#### [Task prompt]
Give the number of lines in the records below that contain the word "Machine", and nothing more.

(Beginning of Supplied entries)

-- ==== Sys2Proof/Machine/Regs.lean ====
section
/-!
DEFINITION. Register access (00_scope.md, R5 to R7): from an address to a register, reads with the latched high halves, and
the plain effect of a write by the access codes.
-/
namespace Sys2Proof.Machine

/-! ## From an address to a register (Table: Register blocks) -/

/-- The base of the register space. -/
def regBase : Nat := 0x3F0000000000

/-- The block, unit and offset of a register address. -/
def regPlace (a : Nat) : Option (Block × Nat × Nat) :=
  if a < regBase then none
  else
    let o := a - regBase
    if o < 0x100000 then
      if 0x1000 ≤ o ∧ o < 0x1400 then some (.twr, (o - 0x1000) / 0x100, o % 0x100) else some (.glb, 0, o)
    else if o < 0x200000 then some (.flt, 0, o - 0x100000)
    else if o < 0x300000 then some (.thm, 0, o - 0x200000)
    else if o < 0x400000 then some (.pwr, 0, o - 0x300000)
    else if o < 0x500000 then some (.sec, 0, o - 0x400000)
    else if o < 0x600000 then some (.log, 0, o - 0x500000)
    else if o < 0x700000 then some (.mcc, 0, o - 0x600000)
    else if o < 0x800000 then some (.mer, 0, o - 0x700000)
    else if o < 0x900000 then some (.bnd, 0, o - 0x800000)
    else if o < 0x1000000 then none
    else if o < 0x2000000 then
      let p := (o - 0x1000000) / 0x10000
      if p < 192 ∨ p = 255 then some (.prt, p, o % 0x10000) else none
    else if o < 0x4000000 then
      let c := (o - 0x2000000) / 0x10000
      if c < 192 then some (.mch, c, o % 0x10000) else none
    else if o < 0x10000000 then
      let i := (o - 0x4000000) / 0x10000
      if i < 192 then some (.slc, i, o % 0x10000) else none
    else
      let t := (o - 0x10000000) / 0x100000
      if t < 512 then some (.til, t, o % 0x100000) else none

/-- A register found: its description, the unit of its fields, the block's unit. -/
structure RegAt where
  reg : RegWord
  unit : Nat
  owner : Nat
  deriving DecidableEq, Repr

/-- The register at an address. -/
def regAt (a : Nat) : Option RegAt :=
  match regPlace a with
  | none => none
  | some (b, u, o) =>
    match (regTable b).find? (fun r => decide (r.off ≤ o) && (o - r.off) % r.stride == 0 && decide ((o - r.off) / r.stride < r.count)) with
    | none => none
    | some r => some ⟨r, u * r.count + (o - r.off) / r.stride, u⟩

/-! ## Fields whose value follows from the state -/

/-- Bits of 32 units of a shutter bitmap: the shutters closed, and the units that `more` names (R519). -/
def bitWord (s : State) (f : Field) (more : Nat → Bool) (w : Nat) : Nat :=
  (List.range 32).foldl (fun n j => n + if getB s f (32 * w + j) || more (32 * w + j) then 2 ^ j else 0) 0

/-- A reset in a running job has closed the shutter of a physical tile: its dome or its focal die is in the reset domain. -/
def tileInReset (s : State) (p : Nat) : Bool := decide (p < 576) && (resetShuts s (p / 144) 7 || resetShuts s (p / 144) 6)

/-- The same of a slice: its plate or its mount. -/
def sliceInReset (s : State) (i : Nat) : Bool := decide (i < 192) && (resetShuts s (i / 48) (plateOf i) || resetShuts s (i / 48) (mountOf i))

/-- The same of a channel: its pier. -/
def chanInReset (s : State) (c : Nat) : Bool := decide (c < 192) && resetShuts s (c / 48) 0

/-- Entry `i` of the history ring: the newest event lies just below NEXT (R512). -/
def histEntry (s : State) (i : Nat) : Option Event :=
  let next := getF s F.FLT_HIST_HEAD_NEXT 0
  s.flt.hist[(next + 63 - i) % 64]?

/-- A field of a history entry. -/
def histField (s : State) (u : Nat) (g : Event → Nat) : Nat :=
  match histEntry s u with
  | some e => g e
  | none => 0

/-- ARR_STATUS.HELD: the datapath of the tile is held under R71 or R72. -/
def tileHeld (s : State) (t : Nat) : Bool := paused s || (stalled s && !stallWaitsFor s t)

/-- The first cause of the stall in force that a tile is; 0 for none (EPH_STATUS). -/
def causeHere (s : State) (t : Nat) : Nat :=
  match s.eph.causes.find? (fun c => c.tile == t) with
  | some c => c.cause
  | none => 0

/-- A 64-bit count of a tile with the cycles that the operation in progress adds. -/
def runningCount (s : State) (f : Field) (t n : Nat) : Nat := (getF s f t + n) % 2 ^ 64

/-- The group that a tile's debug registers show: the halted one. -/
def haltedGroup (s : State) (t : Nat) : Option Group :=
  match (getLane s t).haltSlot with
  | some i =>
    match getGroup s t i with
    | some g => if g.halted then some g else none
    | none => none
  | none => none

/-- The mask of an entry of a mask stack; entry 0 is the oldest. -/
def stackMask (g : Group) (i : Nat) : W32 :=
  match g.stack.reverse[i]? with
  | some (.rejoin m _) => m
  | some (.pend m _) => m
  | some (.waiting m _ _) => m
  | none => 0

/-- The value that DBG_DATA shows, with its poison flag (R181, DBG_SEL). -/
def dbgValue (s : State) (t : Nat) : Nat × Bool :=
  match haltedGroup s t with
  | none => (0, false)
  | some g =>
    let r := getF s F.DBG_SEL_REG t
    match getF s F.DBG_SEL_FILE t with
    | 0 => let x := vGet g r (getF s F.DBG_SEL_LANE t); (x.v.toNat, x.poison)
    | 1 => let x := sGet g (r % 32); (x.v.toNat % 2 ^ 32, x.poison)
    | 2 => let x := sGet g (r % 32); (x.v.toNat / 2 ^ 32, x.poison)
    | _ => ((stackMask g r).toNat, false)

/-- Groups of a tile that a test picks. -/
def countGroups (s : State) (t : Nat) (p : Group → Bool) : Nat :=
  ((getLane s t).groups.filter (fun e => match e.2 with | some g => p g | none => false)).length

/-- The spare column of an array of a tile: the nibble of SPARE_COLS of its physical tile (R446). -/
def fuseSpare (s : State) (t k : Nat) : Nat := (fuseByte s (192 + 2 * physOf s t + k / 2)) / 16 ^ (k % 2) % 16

(End of Supplied entries)

#### [Response]
2